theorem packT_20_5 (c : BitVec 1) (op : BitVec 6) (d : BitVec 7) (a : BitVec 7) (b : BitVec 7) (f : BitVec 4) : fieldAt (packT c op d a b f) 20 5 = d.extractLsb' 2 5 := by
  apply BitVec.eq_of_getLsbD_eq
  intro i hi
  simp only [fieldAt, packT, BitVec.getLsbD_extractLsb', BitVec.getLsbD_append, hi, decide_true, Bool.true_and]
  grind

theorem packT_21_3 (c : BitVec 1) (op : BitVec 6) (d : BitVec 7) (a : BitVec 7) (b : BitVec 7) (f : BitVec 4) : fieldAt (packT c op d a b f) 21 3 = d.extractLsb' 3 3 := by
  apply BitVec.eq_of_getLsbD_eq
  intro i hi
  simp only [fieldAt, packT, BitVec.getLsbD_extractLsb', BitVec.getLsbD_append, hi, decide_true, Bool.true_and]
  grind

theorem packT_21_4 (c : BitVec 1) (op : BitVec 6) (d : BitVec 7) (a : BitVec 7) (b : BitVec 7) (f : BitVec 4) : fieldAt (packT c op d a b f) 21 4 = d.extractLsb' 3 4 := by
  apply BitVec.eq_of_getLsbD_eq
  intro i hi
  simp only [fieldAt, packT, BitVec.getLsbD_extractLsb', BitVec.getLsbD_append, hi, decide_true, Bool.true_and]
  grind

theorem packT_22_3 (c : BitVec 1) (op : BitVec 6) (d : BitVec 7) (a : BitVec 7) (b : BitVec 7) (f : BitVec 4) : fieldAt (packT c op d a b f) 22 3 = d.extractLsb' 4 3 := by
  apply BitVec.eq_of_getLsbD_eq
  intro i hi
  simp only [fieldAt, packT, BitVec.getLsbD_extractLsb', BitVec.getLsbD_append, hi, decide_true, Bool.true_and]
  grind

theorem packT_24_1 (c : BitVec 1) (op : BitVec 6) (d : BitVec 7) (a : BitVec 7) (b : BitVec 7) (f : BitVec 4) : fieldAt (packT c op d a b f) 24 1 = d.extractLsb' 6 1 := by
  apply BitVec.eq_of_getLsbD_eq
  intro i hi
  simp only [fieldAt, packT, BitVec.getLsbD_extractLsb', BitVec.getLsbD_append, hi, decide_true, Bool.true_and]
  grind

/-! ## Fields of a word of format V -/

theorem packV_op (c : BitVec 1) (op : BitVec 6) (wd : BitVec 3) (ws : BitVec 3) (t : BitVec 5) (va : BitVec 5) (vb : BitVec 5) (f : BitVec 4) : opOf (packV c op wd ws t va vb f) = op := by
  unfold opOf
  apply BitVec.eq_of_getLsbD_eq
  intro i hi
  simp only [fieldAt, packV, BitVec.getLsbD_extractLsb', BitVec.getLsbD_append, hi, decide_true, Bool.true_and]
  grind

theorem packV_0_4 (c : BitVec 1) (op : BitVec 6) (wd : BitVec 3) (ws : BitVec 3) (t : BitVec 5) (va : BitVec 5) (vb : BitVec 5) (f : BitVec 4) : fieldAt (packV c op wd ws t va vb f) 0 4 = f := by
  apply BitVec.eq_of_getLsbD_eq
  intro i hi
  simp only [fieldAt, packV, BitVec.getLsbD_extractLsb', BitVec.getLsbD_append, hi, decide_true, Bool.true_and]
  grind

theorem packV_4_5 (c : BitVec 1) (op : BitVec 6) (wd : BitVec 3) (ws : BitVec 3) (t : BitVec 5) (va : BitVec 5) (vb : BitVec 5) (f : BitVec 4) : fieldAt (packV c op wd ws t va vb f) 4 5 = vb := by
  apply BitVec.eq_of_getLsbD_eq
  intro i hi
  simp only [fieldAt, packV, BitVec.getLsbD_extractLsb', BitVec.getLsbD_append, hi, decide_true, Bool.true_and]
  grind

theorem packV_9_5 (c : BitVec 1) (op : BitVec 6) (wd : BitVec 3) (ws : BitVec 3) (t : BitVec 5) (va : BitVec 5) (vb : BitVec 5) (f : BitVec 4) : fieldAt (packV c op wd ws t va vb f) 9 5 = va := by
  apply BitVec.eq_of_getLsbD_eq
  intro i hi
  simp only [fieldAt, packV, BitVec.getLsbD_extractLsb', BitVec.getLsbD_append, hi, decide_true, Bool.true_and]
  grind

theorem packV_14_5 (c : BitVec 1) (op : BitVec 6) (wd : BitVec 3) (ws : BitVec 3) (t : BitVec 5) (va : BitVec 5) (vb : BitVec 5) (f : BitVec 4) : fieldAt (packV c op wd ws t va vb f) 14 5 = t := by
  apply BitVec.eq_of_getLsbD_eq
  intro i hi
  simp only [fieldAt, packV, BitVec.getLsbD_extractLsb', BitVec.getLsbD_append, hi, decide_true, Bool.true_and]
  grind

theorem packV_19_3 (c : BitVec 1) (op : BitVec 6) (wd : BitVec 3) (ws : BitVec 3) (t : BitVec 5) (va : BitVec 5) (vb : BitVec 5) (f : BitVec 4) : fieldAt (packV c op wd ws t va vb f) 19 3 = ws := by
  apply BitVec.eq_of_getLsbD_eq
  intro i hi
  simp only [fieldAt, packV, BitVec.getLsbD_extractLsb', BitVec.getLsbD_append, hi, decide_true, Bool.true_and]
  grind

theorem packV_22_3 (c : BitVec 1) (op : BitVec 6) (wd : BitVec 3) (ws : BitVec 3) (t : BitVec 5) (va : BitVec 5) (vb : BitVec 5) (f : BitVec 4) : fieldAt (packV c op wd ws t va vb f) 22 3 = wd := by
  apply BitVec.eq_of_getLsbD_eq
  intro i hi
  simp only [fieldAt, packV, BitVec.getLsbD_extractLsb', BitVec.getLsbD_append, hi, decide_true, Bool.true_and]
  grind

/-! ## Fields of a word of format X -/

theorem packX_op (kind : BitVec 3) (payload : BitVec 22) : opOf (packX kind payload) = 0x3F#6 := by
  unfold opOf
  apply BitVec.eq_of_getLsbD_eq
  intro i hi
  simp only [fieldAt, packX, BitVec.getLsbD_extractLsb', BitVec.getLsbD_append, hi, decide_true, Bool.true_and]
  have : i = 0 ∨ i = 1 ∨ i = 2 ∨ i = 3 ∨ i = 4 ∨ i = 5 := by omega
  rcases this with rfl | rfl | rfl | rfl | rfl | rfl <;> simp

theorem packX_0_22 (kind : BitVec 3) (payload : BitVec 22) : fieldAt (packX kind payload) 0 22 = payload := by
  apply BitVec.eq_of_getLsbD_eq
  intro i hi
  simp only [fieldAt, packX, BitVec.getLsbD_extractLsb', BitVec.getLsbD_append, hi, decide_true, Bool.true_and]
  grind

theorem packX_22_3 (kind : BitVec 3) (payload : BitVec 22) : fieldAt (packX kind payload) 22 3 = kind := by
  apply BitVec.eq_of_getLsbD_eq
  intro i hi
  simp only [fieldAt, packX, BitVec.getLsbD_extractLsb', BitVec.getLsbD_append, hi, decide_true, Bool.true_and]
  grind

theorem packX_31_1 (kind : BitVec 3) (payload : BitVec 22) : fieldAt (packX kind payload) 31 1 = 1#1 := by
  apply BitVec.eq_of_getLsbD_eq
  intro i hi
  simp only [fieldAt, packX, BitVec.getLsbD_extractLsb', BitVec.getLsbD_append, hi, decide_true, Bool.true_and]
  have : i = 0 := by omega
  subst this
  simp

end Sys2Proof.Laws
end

○ ○ ○ ○ ○

--- Aim of the task ---
On how many lines above does the word "payload" appear? Answer with that figure only.

--- Reply to the exercise ---
4